Variable | Kappa | Agreement |
---|---|---|
Category I | 0.48 | Moderate |
Category II | 0.45 | Moderate |
Category III | 0.00 | Poor |
Overall | 0.45 | Moderate |
There were 20 FHR tracings that were evaluated for intraobserver agreement. Reliability ranged from substantial to perfect (reviewer 1 kappa = 0.74, reviewer 2 kappa = 0.81, reviewer 3 kappa = 1.0; P < .001 for all reviewers). Interobserver kappa for the individual FHR parameters was as follows: accelerations (0.58), early decelerations (0.49), variable decelerations (0.48), late decelerations (0.54), and variability (absent [0.16], minimal [0.53], moderate [0.69]).
Comment
Our findings indicate that the NICHD 3-Tier FHR classification system has moderate agreement between “expert” reviewers under study conditions. Since the classification system was just recently published in 2008, we are not aware of any prior studies that have evaluated its reliability. We hypothesized that agreement would be better with very “normal” and “abnormal” tracings, which was partially true (better agreement for category I tracings). Despite the poor agreement regarding category III tracings, we speculate that in actual practice this may not have adverse impact on patient care. Evaluation of these cases indicates there is reasonable agreement on most parameters except FHR variability. Since the disagreement of classification was based on whether the variability was considered absent or minimal, these FHR tracings were still categorized as type II, and we would expect them to be interpreted as sufficiently concerning for representing a fetus with (or at risk for) metabolic acidemia such that similar clinical management should occur. However, this hypothesis remains untested.

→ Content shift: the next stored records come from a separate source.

/-- R132: the first of the edges writes the reset values, and every later one writes them again. -/
theorem run_resetEdges {s : State} {cw : Nat} {cws : List Nat} {rest : List HostEvent}
    (hin : s.inputs = (cw :: cws).map (HostEvent.edge true) ++ rest) :
    Host.Core.run Sys2Proof.core (cws.length + 1) s =
      .next { s with regs := .ready RegFile.resetValues, inputs := rest } := by
  induction cws generalizing s cw with
  | nil => exact run_succ_next 0 s _ (step_resetEdge hin)
  | cons cw' cws ih =>
    rw [List.length_cons, run_succ_next _ s _ (step_resetEdge hin)]
    exact ih (s := { s with regs := _, inputs := _ }) rfl

/-- R45, R135: a port read before and after an event that only writes the registers shows the old ones and then the new. -/
theorem run_observe_event_observe {s : State} {r r' : RegFile} {e : HostEvent} {p : OutPort} {rest : List HostEvent}
    (hr : s.regs = .ready r) (hin : s.inputs = .observe p :: e :: .observe p :: rest)
    (hevent : ∀ u : State, u.config = s.config → u.regs = s.regs → hostEvent e u = .next { u with regs := .ready r' }) :
    Host.Core.run Sys2Proof.core 3 s =
      .next { s with regs := .ready r', inputs := rest, observed := s.observed ++ [r.output p, r'.output p] } := by
  have hstep : step { s with inputs := e :: .observe p :: rest, observed := s.observed ++ [r.output p] } =
      .next { s with regs := .ready r', inputs := .observe p :: rest, observed := s.observed ++ [r.output p] } :=
    (step_cons _ e _ rfl).trans (hevent _ rfl rfl)
  rw [run_succ_next 2 s _ (step_observe hin hr), run_succ_next 1 _ _ hstep, run_succ_next 0 _ _ (step_observe rfl rfl),
    List.append_assoc]
  rfl

/-- Settles O8: the step at an edge with either value of `rst`; no tick clears a recorded stop. -/
theorem resetEdgeWritesResetValues : Obligations.ResetEdgeWritesResetValues :=
  ⟨fun _ _ _ hin => step_resetEdge hin, stepRunsTheDecodedCommand, fun _ _ _ _ _ hsome => tick_record_of_some hsome⟩

/-- Settles O9: by induction on the edges; and a reset edge is an event that writes the registers between the two readings. -/
theorem resetHeldHighKeepsResetValues : Obligations.ResetHeldHighKeepsResetValues :=
  ⟨fun _ _ _ _ hin => run_resetEdges hin,
    fun _ _ _ _ _ hr hin => run_observe_event_observe hr hin fun _ _ _ => rfl⟩

/-- Settles O11: both write the reset values. -/
theorem resetAndClearGiveTheSameState : Obligations.ResetAndClearGiveTheSameState :=
  fun _ _ d _ hin => ⟨_, step_resetEdge hin, exec_clear d _⟩

/-- Settles O12: each command and event by its own rule for `Uninit`. -/
theorem uninitialisedBlock : Obligations.UninitialisedBlock :=
  ⟨rfl, fun s hu =>
    ⟨fun d => exec_nop d s, fun d => exec_clear d s, fun d => exec_push_uninit d s hu, fun _ _ hin => step_resetEdge hin,
      fun p rest hin => (step_eq_fault_iff s _).2 ⟨hu, .inr ⟨rfl, p, rest, hin⟩⟩⟩⟩

/-- Settles O46: the command does to the registers after the first reading what it does to them before it. -/
theorem outputsLagTheCommandByOneCycle : Obligations.OutputsLagTheCommandByOneCycle := by
  intro s r r' i cw p rest hr hin hd hx
  refine run_observe_event_observe hr hin fun u hconfig hregs => ?_
  have hdu : decode u.config.durW cw = .ok i := by rw [hconfig, hd]
  exact (commandEdge_ok u cw i hdu).trans (exec_of_regs_eq hx hregs)

end Sys2Proof.Machine
end

section
/-! PROOFS. Frames that run into each other, and a pushed leader (spec/70_reset_and_hazards.md R136, R137): the walk of `decode`
over one list after another. -/

namespace Sys2Proof.Machine

/-- R73: less room only cuts the walk short. -/
theorem decodeWalk_eq_take {room more : Nat} (h : room ≤ more) (P : List Nat) :
    decodeWalk room P = (decodeWalk more P).take room := by
  refine List.ext_getElem? fun k => ?_
  rw [List.getElem?_take, decodeWalk_getElem?, decodeWalk_getElem?]
  split
  case isTrue hk => rw [if_pos (hk.trans_le h)]
  case isFalse => rfl

/-- R70: after whole pairs of mark and space the walk goes on as from its start, with the room that is left. -/
theorem decodeWalk_append {room more : Nat} (h : room ≤ more) (P Q : List Nat) (heven : P.length % 2 = 0) :
    decodeWalk room (P ++ Q) = (decodeWalk room P ++ decodeWalk more Q).take room := by
  match room, P with
  | 0, P => simp
  | room + 1, [] => simpa using decodeWalk_eq_take h Q
  | room + 1, [m] => simp at heven
  | room + 1, m :: s :: P =>
    have hrest : P.length % 2 = 0 := by simpa [Nat.add_assoc] using heven
    simp [decodeWalk_append (Nat.le_of_succ_le h) P Q hrest]

/-- R136: after an even number of elements the next frame's bits are appended. -/
theorem decodePayload_append_of_even (P Q : List Nat) (heven : P.length % 2 = 0) :
    decodePayload (P ++ Q) = (decodePayload P ++ decodePayload Q).take 40 :=
  decodeWalk_append (Nat.le_refl 40) P Q heven

/-- R136: after an odd number the first frame's last element is the mark of the next one's first element, and so on. -/
theorem decodePayload_append_of_odd (P Q : List Nat) (m : Nat) (hodd : P.length % 2 = 1) :
    decodePayload (P ++ m :: Q) = (decodePayload P ++ spaceBit m :: decodePayload Q).take 40 := by
  have hne : P ≠ [] := by rintro rfl; cases hodd
  obtain ⟨pairs, mark, rfl⟩ := (List.eq_nil_or_concat' P).resolve_left hne
  have heven : pairs.length % 2 = 0 := by rw [List.length_append, List.length_singleton] at hodd; omega
  rw [trailingMarkIsIgnored pairs mark heven, List.append_assoc, List.singleton_append]
  exact decodeWalk_append (more := 41) (by decide) pairs (mark :: m :: Q) heven

/-- R137: a first pair puts its bit before the others, which keep the room for 39. -/
theorem decodePayload_pair (m s : Nat) (P : List Nat) :
    decodePayload (m :: s :: P) = spaceBit s :: (decodePayload P).take 39 :=
  congrArg (spaceBit s :: ·) (decodeWalk_eq_take (show 39 ≤ 40 by decide) P)

/-- Settles O50: without CLEAR the PUSHes of both frames are those of one payload, whose walk goes on over the seam. -/
theorem framesWithoutClearRunOn : Obligations.FramesWithoutClearRunOn :=
  ⟨fun s c P Q => ⟨_, runCommands_clear_pushes c (P ++ Q) s, pushed_bits (P ++ Q)⟩,
    decodePayload_append_of_even, decodePayload_append_of_odd, by decide⟩

/-- Settles O51: the leader is a first pair; the two payloads evaluated. -/
theorem pushedLeaderMovesEveryBitUp : Obligations.PushedLeaderMovesEveryBitUp :=
  ⟨decodePayload_pair, by decide⟩

end Sys2Proof.Machine
end

section
/-! PROOFS. The duties whose breach stops a run (spec/70_reset_and_hazards.md R130, R134, R139): never stopping and keeping the
duties are both said of a state by its next step, so they agree by induction on the host's stream. -/

namespace Sys2Proof.Machine

/-- No number of steps stops. -/
def State.neverStops (s : State) : Prop := ∀ n, ∃ t, Host.Core.run Sys2Proof.core n s = .next t

/-- The host keeps its duties in what is left of its stream. -/
def State.keepsDuties (s : State) : Prop := hostKeepsDuties s.config.durW s.regs.isReady s.inputs = true

/-- A run never stops when its first step does not and the run from there never does. -/
theorem neverStops_iff_step (s : State) : s.neverStops ↔ ∃ t, step s = .next t ∧ t.neverStops := by
  constructor
  · intro h
    cases hstep : step s with
    | next t => exact ⟨t, rfl, fun n => by rw [← run_succ_next n s t hstep]; exact h (n + 1)⟩
    | fault f =>
      obtain ⟨_, hrun⟩ := h 1
      rw [run_succ_fault 0 s f hstep] at hrun; cases hrun
    | refused x =>
      obtain ⟨_, hrun⟩ := h 1
      rw [run_succ_refused 0 s x hstep] at hrun; cases hrun
  · rintro ⟨t, hstep, ht⟩ n
    cases n with
    | zero => exact ⟨s, run_zero s⟩
    | succ n => rw [run_succ_next n s t hstep]; exact ht n

/-- R122: with nothing more to present, every step is the same step. -/
theorem neverStops_of_inputs_nil {s : State} (h : s.inputs = []) : s.neverStops := by
  intro n
  induction n with
  | zero => exact ⟨s, run_zero s⟩
  | succ n ih => rwa [run_succ_next n s s (step_nil s h)]

section OneStep
variable {s : State} {rest : List HostEvent}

Multiple prior studies evaluating the reliability of FHR interpretation have been conducted over the past 30 years ( Table 2 ). There is some difficulty in summarizing the literature due to the fact that some studies report the level of agreement, while others utilize the kappa statistic. However, most studies have shown suboptimal agreement regarding presence/absence of individual FHR parameters as well as FHR pattern recognition. These findings are consistent regardless of the country of origin of the study, are present in more recent studies (<10 years), and persist regardless of level of expertise/experience of examiners. Thus, reliability noted in this study regarding the new NICHD 3-Tier FHR classification appears at least as good, if not better, than prior studies and methods of FHR categorization.